Abbreviations: DBP, diastolic blood pressure; HTN, hypertension; LVH, left ventricular hypertrophy; LVM, left ventricular mass; LVMI, left ventricular mass index; SBP, systolic blood pressure; VFATL, visceral fat level.

Univariate model of logistic regression analysis revealed that Sokolow–Lyon duration product is the most potent index from analyzed electrocardiographic left ventricular hypertrophy criteria, (OR = 5,255; 95% CI = 3,190–8,659). Furthermore, the least essential indicator for LVH between analyzed ECG LVH criteria is Cornell voltage (OR = 2,759; 95% CI = 1,753–4,342). The remaining results of univariate logistic regression are presented in the forest plot (Figure 1).

FIGURE 1

Forest plot of potency of ECG LVH criteria

In every multivariate logistic regression model, BMI was removed by the software, because of decreasing accuracy of the model except in the group of women in which BMI remained in the model. In comparison with models without addition of BMI and VFATL, created models improved the AUC to 0.738 with Sokolow–Lyon voltage; improved the AUC with Sokolow–Lyon product to 0.743; improved the AUC with Cornell voltage to 0.735; and improved the AUC with Cornell duration product to 0.748. Analogous results were achieved in women and men group. Results are shown in Table 3. Furthermore, improvement of sensitivity at 90% specificity was observed in all created models. Comparison of R of the multivariate regression models is also presented in Table 3, which is the highest in Sokolow–Lyon duration product (0.19). The odds ratio (OR) of the analyzed ECG criteria increased after adding VFATL and BMI to the models. However, OR of Cornell duration product decreased from 2,96 (95% CI = 2,15–4,10) to 2,86 (95% CI = 2,02–4,03).
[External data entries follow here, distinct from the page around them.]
/-- What a port sends of its own for the time (R376): Sync and Follow_Up 128 times a second where it serves time, Pdelay_Req once a
second. -/
def State.ptpOut (s : State) (n : Nat) : State :=
  let q := (s.tport n).ptp
  let t := if s.rd O.timeParent ≠ n ∧ s.dueSince q.outAt 15625 = true then
      let seq := (q.outSeq + 1) % 65536
      let t := (s.putPtp n 0 seq s.time).putPtp n 1 seq s.time
      t.modTport n (fun p => { p with ptp := { p.ptp with outSeq := seq, outAt := some t.now } })
    else s
  if t.dueSince q.reqAt 2000000 then
    let seq := (q.reqSeq + 1) % 65536
    (t.putPtp n 2 seq t.time).modTport n (fun p =>
      { p with ptp := { p.ptp with reqSeq := seq, reqAt := some t.now, t1 := t.time, t4 := 0 } })
  else t

/-! ### The host link (R378-R381) -/

/-- The lanes that the host link uses and its equivalent width (Table 14.10). -/
def hostWidths (passing : Nat) : Nat × Nat :=
  if 5 ≤ passing then (5, 16) else if 3 ≤ passing then (3, 8) else if passing = 2 then (2, 4) else if passing = 1 then (1, 2) else (0, 0)

/-- The host port begins training at step 2 (R378). -/
def State.hostBegin (s : State) : State := s.modTport 8 (fun p => { p with step := 2, since := s.now })

/-- The host link bridge is reset (R381): a link that is down trains again. -/
def State.bridgeReset (s : State) (down : Bool) : State :=
  let ids := (s.mgmt.sessions.filter (fun e => decide (e.carrier = .host))).map Session.id
  let t := State.each (fun (t : State) (i : Nat) => t.closeSession i) s ids
  let t := { t with mgmt := { t.mgmt with requests := [], responses := [], held := [], events := [], msiEnabled := false, msiLast := [],
                                          msiPending := [], host := HostConfig.reset } }
  let t := t.add O.hostLinkDowns 1
  if down then (t.wrAll [(O.hostLinkState, 0), (O.hostLanesUsed, 0), (O.hostWidth, 0)]).hostBegin else t

/-- A reset of the host link (R381), with the data link layer replays that the link has had since it came up: they are counted, and an UP link
that has had any sends the vector of a link error before it (R380; log entry 108, DESIGN CHOICE). -/
def State.hostReset (s : State) (r : HostReset) : State :=
  let t := s.add O.hostReplays r.replays
  (if 0 < r.replays ∧ s.rd O.hostLinkState = 3 then t.msi 3 else t).bridgeReset r.down

/-- Training of the host port fails: it begins again (R378; log entry 119, DEDUCED). -/
def State.hostTrainFails (s : State) : State := (s.wr O.hostLinkState 0).hostBegin

/-- A training step of the host port completes (R378): optics, then data link initialisation. -/
def State.hostTrainStep (s : State) (ownMask otherMask : Nat) : State :=
  let p := s.tport 8
  if 2 ≤ s.rd O.hostLinkState ∨ s.domainOn 0x47 = false then s
  else if p.step < 3 then (s.wr O.hostLinkState 1).setTport 8 { p with step := 3, since := s.now }
  else if p.step = 3 then
    let t := (s.setTport 8 { p with mask := ownMask % 64, step := 4, since := s.now }).reviseLanes 8 (laneCount ownMask 6)
    if laneCount (ownMask &&& otherMask) 6 = 0 then t.hostTrainFails else t
  else (s.wr O.hostLinkState 2).setTport 8 { p with step := 5 }

/-- A training step of the host port exceeds its bound (R378, Table 14.5). -/
def State.hostTrainTimeout (s : State) : State :=
  let p := s.tport 8
  if s.rd O.hostLinkState < 2 ∧ s.domainOn 0x47 = true ∧ 2 ≤ p.step ∧ p.step ≤ 4 ∧ p.since + trainBound p.step ≤ s.now then s.hostTrainFails
  else s

/-- The host link enters UP after its training and data link initialisation (R378, R379), as the host has configured the endpoint (Table 14.11). -/
def State.hostUp (s : State) (h : HostTrained) : State :=
  let w := hostWidths h.lanes
  if s.domainOn 0x47 = false ∨ s.rd O.hostLinkState ≠ 2 then s
  else
    let t := s.wrAll [(O.hostLanesUsed, w.1), (O.hostWidth, w.2), (O.hostLinkState, if w.1 = 0 then 0 else 3)]
    let t := { t with mgmt := { t.mgmt with msiEnabled := h.config.msix, host := h.config } }
    t.modTport 8 (fun p => { p with step := 0 })

end Sys2Proof.Machine
end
This decrease was not observed when group was divided according to sex.

TABLE 3

Performance of univariate logistic regression models for conventional ECG criteria for LVH and multivariate logistic regression performance for conventional ECG criteria for LVH, with BMI and VFATL in a) all patients, b) men, and c) women

a)	AUC	R 2	Sensitivity at 90% specificity, %	OR of ECG criteria
Sokolow–Lyon voltage	0.571		20	2.87 (95% CI = 1.87–4.40)
Sokolow–Lyon voltage and VFATL	0.738	0.17	34	3.98 (95% CI = 2.48–6.39)
Sokolow–Lyon product	0.619		21	5.26 (95% CI = 3.19–8.66)
Sokolow–Lyon product and VFATL	0.743	0.19	37	7.27 (95% CI = 4.18–12.65)
Cornell voltage	0.672		21	2.76 (95% CI = 1.75–4.34)
Cornell voltage and VFATL	0.735	0.16	31	3.31 (95% CI = 2.03–5.38)
Cornell product	0.696		24	2.96 (95% CI = 2.15–4.10)
Cornell product and VFATL	0.748	0.18	33	2.86 (95% CI = 2.02–4.03)
b)
Sokolow–Lyon voltage	0.527		19	2.14 (95% CI = 1.33–3.44)
Sokolow–Lyon voltage and VFATL	0.702	0.14	32	3.45 (95% CI = 2.04–5.82)
Sokolow–Lyon product	0.561		21	3.85 (95% CI = 2.25–6.57)
Sokolow–Lyon product and VFATL	0.714	0.17	31	6.27 (95% CI = 3.46–11.36)
Cornell voltage	0.625		17	2.21 (95% CI = 1.29–3.77)
Cornell voltage and VFATL	0.691	0.13	27	2.83 (95% CI = 1.61–4.97)
Cornell product	0.636		19	2.04 (95% CI = 1.39–2.98)
Cornell product and VFATL	0.699	0.13	26	2.23 (95% CI = 1.49–3.32)
c)
Sokolow–Lyon voltage	0.560		17	2.39 (95% CI = 0.75–7.57)
Sokolow–Lyon voltage, VFATL and BMI	0.723	0.13	33	3.47 (95% CI = 0.95–12.62)
Sokolow–Lyon product	0.614		21	3.55 (95% CI = 0.64–19.66)
Sokolow–Lyon product, VFATL and BMI	0.717	0.13	31	7.58 (95% CI = 1.23–46.80)
Cornell voltage	0.712		30	2.86 (95% CI = 1.17–7.05)
Cornell voltage, VFATL and BMI	0.723	0.13	33	3.76 (95% CI = 1.43–9.92)
Cornell product	0.735		34	4.19 (95% CI = 2.23–7.89)
Cornell product, VFATL and BMI	0.738	0.16	40	4.50 (95% CI = 2.27–8.91)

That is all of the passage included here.